Anonymous donor gives big boost to Great Idea Grants

Anne Reader can't wait to start filling the media center with new books purchased from the grant.
Anne Reader can’t wait to start filling the media center with new books purchased from the grant.
AAPS Fine Arts Coordinator Robin Bailey won $4,500 to spend on field trips to Pan-African youth performances for students of all ages from at least 16 schools. She is pictured with Melinda Colquitt, Andy Thomas and Linh Song.
AAPS Fine Arts Coordinator Robin Bailey won $4,500 to spend on field trips to Pan-African youth performances for students of all ages from at least 16 schools. She is pictured with Melinda Colquitt, Andy Thomas and Linh Song.
Kara Huckabone won $2,370 for a ukulele project at A2STEAM at Northside.
Kara Huckabone won $2,370 for a ukulele project at A2STEAM at Northside.
Barb Gildersleeve, Danielle Grosos and Sandra Wong are thrilled with the grant supported by a family fund recently started by AAPS Board President Deb Mexicotte.
Barb Gildersleeve, Danielle Grosos and Sandra Wong are thrilled with the grant supported by a family fund recently started by AAPS Board President Deb Mexicotte.

A2STEAM at Northside Media Specialist Anne Reader intends to do some heavy-duty shopping over the next few weeks, and it has nothing to do with the holidays.

Reader is one of 58 AAPS educators who just learned she’ll receive a Great Idea Grant from the Ann Arbor Public Schools Educational Foundation.
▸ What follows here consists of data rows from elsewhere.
-- ==== Sys2Proof/Machine/Flags.lean ====
section
/-! DEFINITION. Every check, sum and status code the manual computes: the header check of the screen links (R114, R115), the row sum (R113),
the check of the set link (R166), result codes (Table 3-3), fault code numbers (Table 11-2) and coded status bytes. -/

namespace Sys2Proof.Machine

/-! ### The header check (R114, R115) -/

/-- R114: the number of each data bit, the 5-bit numbers with at least two 1-bits in ascending order. -/
def dataNumbers : List Nat :=
  [3, 5, 6, 7, 9, 10, 11, 12, 13, 14, 15, 17, 18, 19, 20, 21, 22, 23, 24, 25, 26, 27, 28, 29]

/-- The exclusive-or of the numbers of the data bits that are set: check bits 0 to 4. -/
def checkLow (data : BitVec 24) : Nat :=
  (dataNumbers.zipIdx.map fun p => if data.getLsbD p.2 then p.1 else 0).foldl Nat.xor 0

/-- The number of 1-bits among the low `n` bits of a number. -/
def ones : Nat → Nat → Nat
  | 0, _ => 0
  | n + 1, v => v % 2 + ones n (v / 2)

/-- R114: check bits 0 to 5 of the 24 data bits. -/
def headerCheck (data : BitVec 24) : Nat :=
  checkLow data + 32 * ((ones 24 data.toNat + ones 5 (checkLow data)) % 2)

/-- A header of three bytes with its check (Table 7-1). -/
def makeHeader (b0 b1 b2 : Nat) : BitVec 32 :=
  let data := BitVec.ofNat 24 (b0 % 256 + 256 * (b1 % 256) + 65536 * (b2 % 256))
  BitVec.ofNat 32 (data.toNat + 16777216 * headerCheck data)

/-- How an upstream header is taken (R115). -/
inductive HeaderTaken where
  | used (data : BitVec 24) (corrected : Bool)
  | discarded
deriving DecidableEq, Repr

/-- R115: the syndrome and parity of a received header decide. -/
def checkHeader (h : BitVec 32) : HeaderTaken :=
  let data := BitVec.ofNat 24 h.toNat
  let check := h.toNat / 16777216 % 64
  let s := (checkLow data).xor (check % 32)
  let p := (ones 24 data.toNat + ones 6 check) % 2
  if h.toNat / 16777216 / 64 ≠ 0 then .discarded
  else if s = 0 then .used data (p == 1)
  else if p = 0 then .discarded
  else if s = 1 ∨ s = 2 ∨ s = 4 ∨ s = 8 ∨ s = 16 then .used data true
  else match dataNumbers.findIdx? (· == s) with
    | some i => .used (data ^^^ BitVec.ofNat 24 (2 ^ i)) true
    | none => .discarded

/-- The fields of header bytes 0 to 2 (Table 7-1). -/
def headerKind (data : BitVec 24) : Nat := data.toNat % 32
def headerDrop (data : BitVec 24) : Nat := data.toNat / 32 % 8
def headerByte1 (data : BitVec 24) : Nat := data.toNat / 256 % 256
def headerByte2 (data : BitVec 24) : Nat := data.toNat / 65536 % 256

/-- The header's four bytes in frame order. -/
def headerBytes (h : BitVec 32) : List Byte := leBytes 4 h.toNat

/-- R113: the sum of a ROW frame, modulo 65,536. -/
def rowSum (chars : List Byte) : Nat := (chars.map BitVec.toNat).foldl (· + ·) 0 % 65536

/-- The bytes of a downstream frame (Table 7-1, R113). -/
def DownFrame.bytes : DownFrame → List Byte
  | .row d r chars => headerBytes (makeHeader (0x01 + 32 * d) r 64) ++ chars ++ leBytes 2 (rowSum chars)
  | .blank d r => headerBytes (makeHeader (0x02 + 32 * d) r 0)
  | .helloReq d => headerBytes (makeHeader (0x03 + 32 * d) 0 0)
  | .sleep d => headerBytes (makeHeader (0x04 + 32 * d) 0 0)

/-! ### The set link's check (R166) -/

/-- One data bit entering the 16-bit register. -/
def crcBit (reg : Nat) (bit : Nat) : Nat :=
  let out := (reg / 32768 + bit) % 2
  if out = 1 then (reg * 2 % 65536).xor 0x1021 else reg * 2 % 65536

/-- The low `n` bits of a byte entering the register, most significant first. -/
def crcBits : Nat → Nat → Nat → Nat
  | 0, reg, _ => reg
  | n + 1, reg, b => crcBits n (crcBit reg (b / 2 ^ n % 2)) b

/-- The check over bytes, from a register of FFFFh. -/
def setCheck (bytes : List Byte) : Nat := bytes.foldl (fun reg b => crcBits 8 reg b.toNat) 0xFFFF

/-- The check as a frame carries it: all 16 bits inverted in a spoiled frame. -/
def sentCheck (spoilt : Bool) (bytes : List Byte) : Nat :=
  if spoilt then 0xFFFF - setCheck bytes else setCheck bytes

/-- A frame of a kind and payload: sync, kind, length, payload, check (chapter 10). -/
def setFrameBytes (kind : Nat) (payload : List Byte) (spoilt : Bool) : List Byte :=
  let body := BitVec.ofNat 8 kind :: (leBytes 2 payload.length ++ payload)
  0xA5 :: (body ++ leBytes 2 (sentCheck spoilt body))

def CancelReason.number : CancelReason → Nat
  | .withdrawn => 1
  | .lockLimit => 2
  | .readFail => 3
  | .underflow => 4

/-- The kind code and payload of a frame to the typesetter (Table 10-1). -/
def SetFrame.bytes : SetFrame → List Byte
  | .offer code => setFrameBytes 0x01 (leBytes 1 code) false
  | .pageOpen e p n t => setFrameBytes 0x02 (leBytes 1 e ++ leBytes 1 p ++ leBytes 1 n ++ leBytes 4 t) false
  | .place r t => setFrameBytes 0x03
      (leBytes 1 r.index ++ leBytes 2 r.story ++ leBytes 1 r.column ++ leBytes 1 r.span ++ leBytes 2 r.size ++ leBytes 1 r.leading
        ++ leBytes 1 r.indent ++ leBytes 2 r.measure ++ leBytes 2 r.hole ++ leBytes 2 r.linesSent ++ leBytes 1 r.cut.toNat ++ leBytes 3 t) false
  | .text n payload spoilt =>
      let sent := payload.map Prod.snd
      setFrameBytes 0x04 (sent ++ List.replicate (n - sent.length) 0) spoilt
  | .placeEnd i => setFrameBytes 0x05 (leBytes 1 i) false
  | .pageClose e p => setFrameBytes 0x06 (leBytes 1 e ++ leBytes 1 p) false
  | .pageCancel e p r => setFrameBytes 0x07 (leBytes 1 e ++ leBytes 1 p ++ leBytes 1 r.number) false

/-! ### Result codes and coded status -/

/-- Table 3-3. -/
inductive Code where
  | done | badunit | badkind | badarg | nopos | notyours | nopriv | nostory | notholder
  | state | full | noblocks | toolong | locked | placed | guarded | empty | busy
  | ignored | narrow | nospec | overset | closed | qfull | abandoned
deriving DecidableEq, Repr

def Code.number : Code → Nat
  | .done => 0x10 | .badunit => 0x11 | .badkind => 0x12 | .badarg => 0x13 | .nopos => 0x14 | .notyours => 0x15
  | .nopriv => 0x16 | .nostory => 0x17 | .notholder => 0x18 | .state => 0x19 | .full => 0x1A | .noblocks => 0x1B
  | .toolong => 0x1C | .locked => 0x1D | .placed => 0x1E | .guarded => 0x1F | .empty => 0x20 | .busy => 0x21
  | .ignored => 0x22 | .narrow => 0x23 | .nospec => 0x24 | .overset => 0x25 | .closed => 0x26 | .qfull => 0x27
  | .abandoned => 0x28

/-- What an owning unit gives the Slip Unit: the code, the detail bytes 1 to 3, and words 5 and 6 (R42). -/
structure Result where
  code : Code
  d1   : Nat := 0
  d2   : Nat := 0
  d3   : Nat := 0
  w5   : Word := 0
  w6   : Word := 0
deriving DecidableEq, Repr

/-- Word 7 of a result (R42). -/
def Result.word7 (r : Result) : Word := packBytes r.code.number r.d1 r.d2 r.d3

def Reason.number : Reason → Nat
  | .none => 0 | .beyond => 1 | .ringowner => 2 | .unowned => 3 | .notholder => 4 | .wrongagent => 5

/-- Table 11-2: the numbers of the STORE codes (R12). -/
def passRead : Nat := 1
def mergeRead : Nat := 2
def scrubRead : Nat := 3
def slipRead : Nat := 4
def rowRead : Nat := 5
def fitRead : Nat := 6
def setRead : Nat := 7

/-- Table 11-2: SCREEN, WIRE and SET codes. -/
def wakeFail : Nat := 1
def dropFaulty : Nat := 2
def badHello : Nat := 3
def wireSpoiled : Nat := 1
def wireOverflow : Nat := 2
def wireNoStory : Nat := 3
def linkFail : Nat := 1
def fallBack : Nat := 2

/-- R49: the flags of a bank in one byte. -/
def Bank.flags (b : Bank) : Nat :=
  b.valid.toNat + 2 * b.overflow.toNat + 4 * b.uncorrected.toNat + 8 * b.locationValid.toNat

def FitState.number : FitState → Nat
  | .none => 0 | .queued => 1 | .counting => 2 | .bracketed => 3 | .current => 4 | .error => 5

def BracketEnd.number : BracketEnd → Nat
  | .none => 0 | .full => 1 | .time => 2 | .broken => 3

def HoleKind.number : HoleKind → Nat
  | .nohole => 0 | .fits => 1 | .over => 2 | .short => 3

def Custody.number : Custody → Nat
  | .free => 0 | .intake _ => 1 | .basket _ => 2 | .held _ => 3

/-- R35: the wire line, desk or holder, 0 when FREE. -/
def Custody.place : Custody → Nat
  | .free => 0 | .intake l => l | .basket d => d | .held p => p

def LinkState.number : LinkState → Nat
  | .off => 0 | .waking => 1 | .awake => 2 | .sleeping => 3

def DropState.number : DropState → Nat
  | .absent => 0 | .present => 1 | .faulty => 2

def TakeState.number : TakeState → Nat
  | .idle => 0 | .header => 1 | .body => 2 | .truncating => 3 | .discarding => 4 | .ending => 5

def PageState.number : PageState → Nat
  | .making => 1 | .queued => 2 | .sending => 3 | .set => 4 | .stale => 5 | .returned => 6 | .failed => 7

def AttemptEnd.number : AttemptEnd → Nat
  | .none => 0 | .set => 1 | .refuse => 2 | .timeout => 3 | .underflow => 4 | .lockLimit => 5 | .readFail => 6 | .withdrawn => 7
  | .returned => 8 | .restart => 9

def PlaceMode.number : PlaceMode → Nat
  | .refuse => 0 | .cut => 1

def SetState.number : SetState → Nat
  | .down => 0 | .starting => 1 | .ready => 2 | .sending => 3 | .awaiting => 4

end Sys2Proof.Machine
end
On her shopping list: Books, books, and more books.

“I applied for the grant because we have double the amount of students we’ve had in the past and are becoming a middle school,” said the aptly named Reader, referring to the jump in student population from 180 to 405 when Northside became A2STEAM at Northside this fall.

In all, the foundation will give $83, 919 to fund 42 projects that range from a seventh grade trip to the Arab American National Museum in Dearborn to quarter-size cellos to a large playground mural.

This year’s Great Idea Grants are particularly generous thanks to an anonymous $100,000 donation over the summer, said Executive Director Linh Song. Last year, about $24,000 was awarded.

“The idea of the Great Idea Grant is to fund initiatives that would not otherwise be funded because of lack of funds from the school district,” said Song. “It’s also a way for teachers to express some immediate and long-term needs. So if they want to fund a field trip or an experience for their class and are unsure they want to repeat again, this is a way we can fund it as a test case.”

The committee reviews each application on its own merits, but also to see it fits within the specific funding requirement for each grant. The foundation has established family funds to satisfy a variety of needs, all of which enrich students’ lives in some way.

Trustee Andy Thomas explained that when the Board of Education trimmed the budget a couple of years ago, the board had to eliminate funding for media centers.

“That’s had an effect on all of our schools, but it’s especially had an effect where there’s a significant number of kids coming from low-income households,” he said. “This is one of the ways we can make that up.”

That’s why Thomas is particularly pleased that Dicken Elementary will receive $5,000 to restock its book inventory.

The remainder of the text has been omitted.